Exercise description. Scan the material for the word "what" and return every matching line.

*** Begin section ***

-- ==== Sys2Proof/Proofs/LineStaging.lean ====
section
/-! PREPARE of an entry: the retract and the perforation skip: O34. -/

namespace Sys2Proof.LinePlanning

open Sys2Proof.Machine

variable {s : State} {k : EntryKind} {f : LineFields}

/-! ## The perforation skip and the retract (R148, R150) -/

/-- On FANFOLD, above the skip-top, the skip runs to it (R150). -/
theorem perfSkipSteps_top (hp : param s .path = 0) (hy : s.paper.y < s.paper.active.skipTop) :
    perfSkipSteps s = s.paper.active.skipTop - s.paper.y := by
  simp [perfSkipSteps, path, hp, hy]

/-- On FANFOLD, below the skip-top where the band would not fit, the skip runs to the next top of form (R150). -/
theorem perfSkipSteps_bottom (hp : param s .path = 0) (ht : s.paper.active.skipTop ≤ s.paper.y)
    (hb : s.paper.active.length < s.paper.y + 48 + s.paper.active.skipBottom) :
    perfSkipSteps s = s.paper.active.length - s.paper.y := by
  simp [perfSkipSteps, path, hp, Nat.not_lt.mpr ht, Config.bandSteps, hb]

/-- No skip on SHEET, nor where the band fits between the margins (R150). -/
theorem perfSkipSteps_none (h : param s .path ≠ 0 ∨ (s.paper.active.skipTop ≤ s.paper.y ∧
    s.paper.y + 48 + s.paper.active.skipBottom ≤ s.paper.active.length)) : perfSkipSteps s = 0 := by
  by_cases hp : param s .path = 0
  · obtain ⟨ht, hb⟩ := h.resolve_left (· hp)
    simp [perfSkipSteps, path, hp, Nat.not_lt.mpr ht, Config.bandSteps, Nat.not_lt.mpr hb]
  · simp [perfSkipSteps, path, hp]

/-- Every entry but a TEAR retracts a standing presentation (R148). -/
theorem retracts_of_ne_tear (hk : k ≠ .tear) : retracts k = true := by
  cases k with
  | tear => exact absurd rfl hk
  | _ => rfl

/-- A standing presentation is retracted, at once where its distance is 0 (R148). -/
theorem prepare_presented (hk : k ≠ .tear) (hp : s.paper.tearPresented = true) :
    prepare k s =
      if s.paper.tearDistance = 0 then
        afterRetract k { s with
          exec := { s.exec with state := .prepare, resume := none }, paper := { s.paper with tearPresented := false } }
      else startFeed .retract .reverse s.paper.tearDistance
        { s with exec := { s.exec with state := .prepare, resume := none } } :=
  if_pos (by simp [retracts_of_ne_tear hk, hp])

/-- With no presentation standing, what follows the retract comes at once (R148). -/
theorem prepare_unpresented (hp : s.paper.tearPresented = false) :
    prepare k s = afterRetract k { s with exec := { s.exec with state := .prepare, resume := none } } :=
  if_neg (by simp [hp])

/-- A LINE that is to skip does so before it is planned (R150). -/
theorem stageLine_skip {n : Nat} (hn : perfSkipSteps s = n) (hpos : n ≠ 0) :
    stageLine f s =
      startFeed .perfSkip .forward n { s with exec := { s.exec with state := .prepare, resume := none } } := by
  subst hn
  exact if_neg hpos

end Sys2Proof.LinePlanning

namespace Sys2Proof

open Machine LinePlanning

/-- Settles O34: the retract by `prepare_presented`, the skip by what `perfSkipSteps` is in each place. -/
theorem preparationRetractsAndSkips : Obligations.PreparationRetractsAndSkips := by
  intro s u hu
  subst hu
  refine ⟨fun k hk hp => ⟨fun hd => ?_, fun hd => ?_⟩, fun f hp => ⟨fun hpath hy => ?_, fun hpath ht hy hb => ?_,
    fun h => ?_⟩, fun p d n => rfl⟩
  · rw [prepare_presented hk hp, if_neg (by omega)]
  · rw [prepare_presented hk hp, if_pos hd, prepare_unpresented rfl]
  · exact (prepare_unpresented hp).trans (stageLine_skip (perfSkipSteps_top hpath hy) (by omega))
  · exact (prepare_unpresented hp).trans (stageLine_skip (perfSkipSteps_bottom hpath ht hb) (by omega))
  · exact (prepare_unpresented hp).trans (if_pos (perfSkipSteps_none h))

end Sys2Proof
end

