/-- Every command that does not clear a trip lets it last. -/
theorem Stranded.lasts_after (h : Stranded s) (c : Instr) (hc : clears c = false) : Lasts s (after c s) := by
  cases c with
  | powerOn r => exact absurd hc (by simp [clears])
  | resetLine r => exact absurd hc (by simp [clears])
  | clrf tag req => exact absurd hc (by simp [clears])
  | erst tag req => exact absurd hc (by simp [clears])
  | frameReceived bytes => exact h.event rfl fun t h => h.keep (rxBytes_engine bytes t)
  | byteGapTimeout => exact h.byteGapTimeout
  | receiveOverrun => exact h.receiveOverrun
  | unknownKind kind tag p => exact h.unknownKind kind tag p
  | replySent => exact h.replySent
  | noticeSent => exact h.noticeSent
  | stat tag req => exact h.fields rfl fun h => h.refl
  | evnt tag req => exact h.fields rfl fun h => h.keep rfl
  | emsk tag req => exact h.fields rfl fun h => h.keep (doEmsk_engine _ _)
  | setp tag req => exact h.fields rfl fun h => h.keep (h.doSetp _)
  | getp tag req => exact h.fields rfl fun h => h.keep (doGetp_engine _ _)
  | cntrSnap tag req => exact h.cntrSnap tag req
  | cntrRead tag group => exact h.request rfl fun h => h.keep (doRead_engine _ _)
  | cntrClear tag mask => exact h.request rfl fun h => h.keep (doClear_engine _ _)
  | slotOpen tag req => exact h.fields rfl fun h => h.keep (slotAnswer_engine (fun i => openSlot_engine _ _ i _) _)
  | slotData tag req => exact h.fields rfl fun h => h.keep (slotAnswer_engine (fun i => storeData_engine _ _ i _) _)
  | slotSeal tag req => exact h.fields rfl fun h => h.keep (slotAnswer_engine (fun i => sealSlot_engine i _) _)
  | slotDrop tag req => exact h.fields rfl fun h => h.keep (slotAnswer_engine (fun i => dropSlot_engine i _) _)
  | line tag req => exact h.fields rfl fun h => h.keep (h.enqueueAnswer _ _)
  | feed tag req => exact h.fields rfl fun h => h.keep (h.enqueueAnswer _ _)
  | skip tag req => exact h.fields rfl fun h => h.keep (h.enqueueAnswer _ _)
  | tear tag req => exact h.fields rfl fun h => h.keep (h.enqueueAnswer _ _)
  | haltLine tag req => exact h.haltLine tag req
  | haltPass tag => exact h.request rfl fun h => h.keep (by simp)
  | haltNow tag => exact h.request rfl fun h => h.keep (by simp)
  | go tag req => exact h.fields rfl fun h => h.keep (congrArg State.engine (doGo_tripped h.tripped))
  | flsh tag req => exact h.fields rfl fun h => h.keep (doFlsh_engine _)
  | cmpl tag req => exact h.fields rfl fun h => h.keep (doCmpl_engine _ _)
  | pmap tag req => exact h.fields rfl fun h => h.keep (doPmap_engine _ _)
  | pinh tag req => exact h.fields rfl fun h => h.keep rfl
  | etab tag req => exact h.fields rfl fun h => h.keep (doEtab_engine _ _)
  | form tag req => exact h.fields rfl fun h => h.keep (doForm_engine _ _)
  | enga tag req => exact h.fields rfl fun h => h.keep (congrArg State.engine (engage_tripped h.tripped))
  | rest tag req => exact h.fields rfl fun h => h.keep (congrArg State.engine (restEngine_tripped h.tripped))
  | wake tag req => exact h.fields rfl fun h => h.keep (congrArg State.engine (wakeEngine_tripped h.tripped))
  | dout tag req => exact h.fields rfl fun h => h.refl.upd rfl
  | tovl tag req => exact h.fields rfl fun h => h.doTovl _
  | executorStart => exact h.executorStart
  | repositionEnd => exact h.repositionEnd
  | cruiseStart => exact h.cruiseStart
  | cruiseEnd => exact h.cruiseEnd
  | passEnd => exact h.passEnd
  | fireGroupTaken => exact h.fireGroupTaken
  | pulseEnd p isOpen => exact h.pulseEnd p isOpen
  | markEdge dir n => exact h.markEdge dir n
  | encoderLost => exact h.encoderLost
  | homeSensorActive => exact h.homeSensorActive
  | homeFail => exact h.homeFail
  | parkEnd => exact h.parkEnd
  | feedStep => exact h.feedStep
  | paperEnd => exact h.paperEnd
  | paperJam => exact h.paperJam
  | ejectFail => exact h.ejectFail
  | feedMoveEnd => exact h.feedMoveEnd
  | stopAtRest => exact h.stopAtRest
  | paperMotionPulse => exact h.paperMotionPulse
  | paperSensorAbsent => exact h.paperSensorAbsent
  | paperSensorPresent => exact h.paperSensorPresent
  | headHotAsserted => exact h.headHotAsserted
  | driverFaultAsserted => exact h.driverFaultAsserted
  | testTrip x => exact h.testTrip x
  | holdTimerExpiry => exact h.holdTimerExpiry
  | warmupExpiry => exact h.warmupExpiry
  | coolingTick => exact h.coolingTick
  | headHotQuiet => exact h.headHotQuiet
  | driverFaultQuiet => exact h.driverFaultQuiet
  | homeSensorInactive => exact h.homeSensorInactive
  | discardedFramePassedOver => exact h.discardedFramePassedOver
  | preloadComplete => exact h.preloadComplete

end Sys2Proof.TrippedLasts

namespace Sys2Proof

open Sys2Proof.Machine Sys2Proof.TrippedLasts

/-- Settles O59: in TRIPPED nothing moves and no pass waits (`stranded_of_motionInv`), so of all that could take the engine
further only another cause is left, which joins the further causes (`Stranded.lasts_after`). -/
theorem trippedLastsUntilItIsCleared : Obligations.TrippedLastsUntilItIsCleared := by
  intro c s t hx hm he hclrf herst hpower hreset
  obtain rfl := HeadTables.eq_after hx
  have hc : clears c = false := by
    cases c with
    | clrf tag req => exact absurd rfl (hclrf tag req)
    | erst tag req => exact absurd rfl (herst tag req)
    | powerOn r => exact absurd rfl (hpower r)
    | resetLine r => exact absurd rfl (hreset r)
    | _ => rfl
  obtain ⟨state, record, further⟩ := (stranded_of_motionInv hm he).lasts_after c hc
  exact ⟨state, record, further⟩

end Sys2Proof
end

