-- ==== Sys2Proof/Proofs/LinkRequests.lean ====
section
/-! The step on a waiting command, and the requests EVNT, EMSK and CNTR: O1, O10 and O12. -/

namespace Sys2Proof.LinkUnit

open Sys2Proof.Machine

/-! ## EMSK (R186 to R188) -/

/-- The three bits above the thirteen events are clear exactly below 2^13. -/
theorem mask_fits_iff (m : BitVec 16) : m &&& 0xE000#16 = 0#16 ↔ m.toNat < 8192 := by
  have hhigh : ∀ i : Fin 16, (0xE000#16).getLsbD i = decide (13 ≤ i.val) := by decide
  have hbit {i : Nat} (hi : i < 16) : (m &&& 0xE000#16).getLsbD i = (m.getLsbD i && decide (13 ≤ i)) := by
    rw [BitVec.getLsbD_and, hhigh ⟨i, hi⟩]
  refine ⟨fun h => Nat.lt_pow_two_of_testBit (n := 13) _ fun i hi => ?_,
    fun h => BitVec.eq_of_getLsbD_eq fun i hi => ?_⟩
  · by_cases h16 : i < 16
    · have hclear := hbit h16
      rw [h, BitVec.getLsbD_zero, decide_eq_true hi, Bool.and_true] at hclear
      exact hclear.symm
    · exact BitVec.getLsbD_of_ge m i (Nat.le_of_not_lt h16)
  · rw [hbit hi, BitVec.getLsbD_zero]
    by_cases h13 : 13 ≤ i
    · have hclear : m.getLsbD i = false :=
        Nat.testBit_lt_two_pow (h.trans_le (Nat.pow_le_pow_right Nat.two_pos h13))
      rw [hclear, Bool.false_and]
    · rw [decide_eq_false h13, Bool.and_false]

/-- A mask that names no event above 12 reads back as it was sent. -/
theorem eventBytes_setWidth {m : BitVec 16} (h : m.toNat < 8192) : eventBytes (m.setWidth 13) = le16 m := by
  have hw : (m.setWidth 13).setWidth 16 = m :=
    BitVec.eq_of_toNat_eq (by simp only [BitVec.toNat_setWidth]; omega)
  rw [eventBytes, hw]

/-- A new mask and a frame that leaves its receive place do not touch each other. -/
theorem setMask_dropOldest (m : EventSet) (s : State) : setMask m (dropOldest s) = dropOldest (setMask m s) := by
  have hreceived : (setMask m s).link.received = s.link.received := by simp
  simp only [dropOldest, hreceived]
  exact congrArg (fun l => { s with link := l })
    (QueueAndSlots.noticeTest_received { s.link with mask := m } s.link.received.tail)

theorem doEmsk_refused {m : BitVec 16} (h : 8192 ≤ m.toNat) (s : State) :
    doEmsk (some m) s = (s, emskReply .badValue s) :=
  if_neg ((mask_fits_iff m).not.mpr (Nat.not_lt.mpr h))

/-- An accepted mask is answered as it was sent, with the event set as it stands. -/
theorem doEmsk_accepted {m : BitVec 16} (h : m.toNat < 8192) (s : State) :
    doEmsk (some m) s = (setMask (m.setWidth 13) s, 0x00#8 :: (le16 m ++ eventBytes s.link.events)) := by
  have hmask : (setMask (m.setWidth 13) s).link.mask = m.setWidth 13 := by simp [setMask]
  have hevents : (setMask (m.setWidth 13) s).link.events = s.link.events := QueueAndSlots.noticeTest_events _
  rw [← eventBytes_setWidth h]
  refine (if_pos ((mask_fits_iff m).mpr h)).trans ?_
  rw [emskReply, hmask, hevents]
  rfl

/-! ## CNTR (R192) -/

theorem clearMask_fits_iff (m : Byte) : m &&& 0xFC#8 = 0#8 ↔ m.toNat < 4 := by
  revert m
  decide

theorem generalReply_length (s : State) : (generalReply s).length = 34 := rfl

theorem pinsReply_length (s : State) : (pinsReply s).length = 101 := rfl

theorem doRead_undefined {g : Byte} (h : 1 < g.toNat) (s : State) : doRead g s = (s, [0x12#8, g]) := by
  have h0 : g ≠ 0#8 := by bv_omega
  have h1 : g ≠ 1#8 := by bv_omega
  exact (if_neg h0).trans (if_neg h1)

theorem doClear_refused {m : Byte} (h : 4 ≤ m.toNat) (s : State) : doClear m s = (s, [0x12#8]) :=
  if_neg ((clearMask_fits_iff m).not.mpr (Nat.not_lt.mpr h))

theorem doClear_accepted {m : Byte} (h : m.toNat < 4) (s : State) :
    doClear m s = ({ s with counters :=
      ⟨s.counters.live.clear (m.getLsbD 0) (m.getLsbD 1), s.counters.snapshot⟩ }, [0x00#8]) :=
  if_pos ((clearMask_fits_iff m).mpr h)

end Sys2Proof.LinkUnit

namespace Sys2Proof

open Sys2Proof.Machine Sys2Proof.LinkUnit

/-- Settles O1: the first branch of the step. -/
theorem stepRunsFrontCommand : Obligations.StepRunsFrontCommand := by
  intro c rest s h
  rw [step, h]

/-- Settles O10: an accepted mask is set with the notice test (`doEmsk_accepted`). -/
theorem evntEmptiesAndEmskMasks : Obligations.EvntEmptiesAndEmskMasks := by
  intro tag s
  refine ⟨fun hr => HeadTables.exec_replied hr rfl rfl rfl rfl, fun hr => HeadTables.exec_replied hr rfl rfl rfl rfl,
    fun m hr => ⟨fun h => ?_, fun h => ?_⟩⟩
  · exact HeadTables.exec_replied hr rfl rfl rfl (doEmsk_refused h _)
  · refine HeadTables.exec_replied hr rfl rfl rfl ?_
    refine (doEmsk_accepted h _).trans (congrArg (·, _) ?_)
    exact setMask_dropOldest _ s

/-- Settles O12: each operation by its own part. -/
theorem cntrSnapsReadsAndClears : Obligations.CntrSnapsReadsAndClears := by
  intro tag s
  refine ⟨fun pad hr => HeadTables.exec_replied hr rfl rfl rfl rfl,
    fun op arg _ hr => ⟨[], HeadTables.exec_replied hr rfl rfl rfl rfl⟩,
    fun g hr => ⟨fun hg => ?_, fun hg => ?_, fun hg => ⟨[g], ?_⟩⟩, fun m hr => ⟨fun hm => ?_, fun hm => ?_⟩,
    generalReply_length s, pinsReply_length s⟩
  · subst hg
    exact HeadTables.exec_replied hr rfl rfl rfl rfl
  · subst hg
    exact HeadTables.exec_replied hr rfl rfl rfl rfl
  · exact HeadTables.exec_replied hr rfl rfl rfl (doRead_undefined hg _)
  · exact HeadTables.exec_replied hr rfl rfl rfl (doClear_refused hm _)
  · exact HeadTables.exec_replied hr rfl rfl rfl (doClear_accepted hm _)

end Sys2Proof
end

*** End section ***

Task response.
/-- With no presentation standing, what follows the retract comes at once (R148). -/
/-- Settles O34: the retract by `prepare_presented`, the skip by what `perfSkipSteps` is in each place. -/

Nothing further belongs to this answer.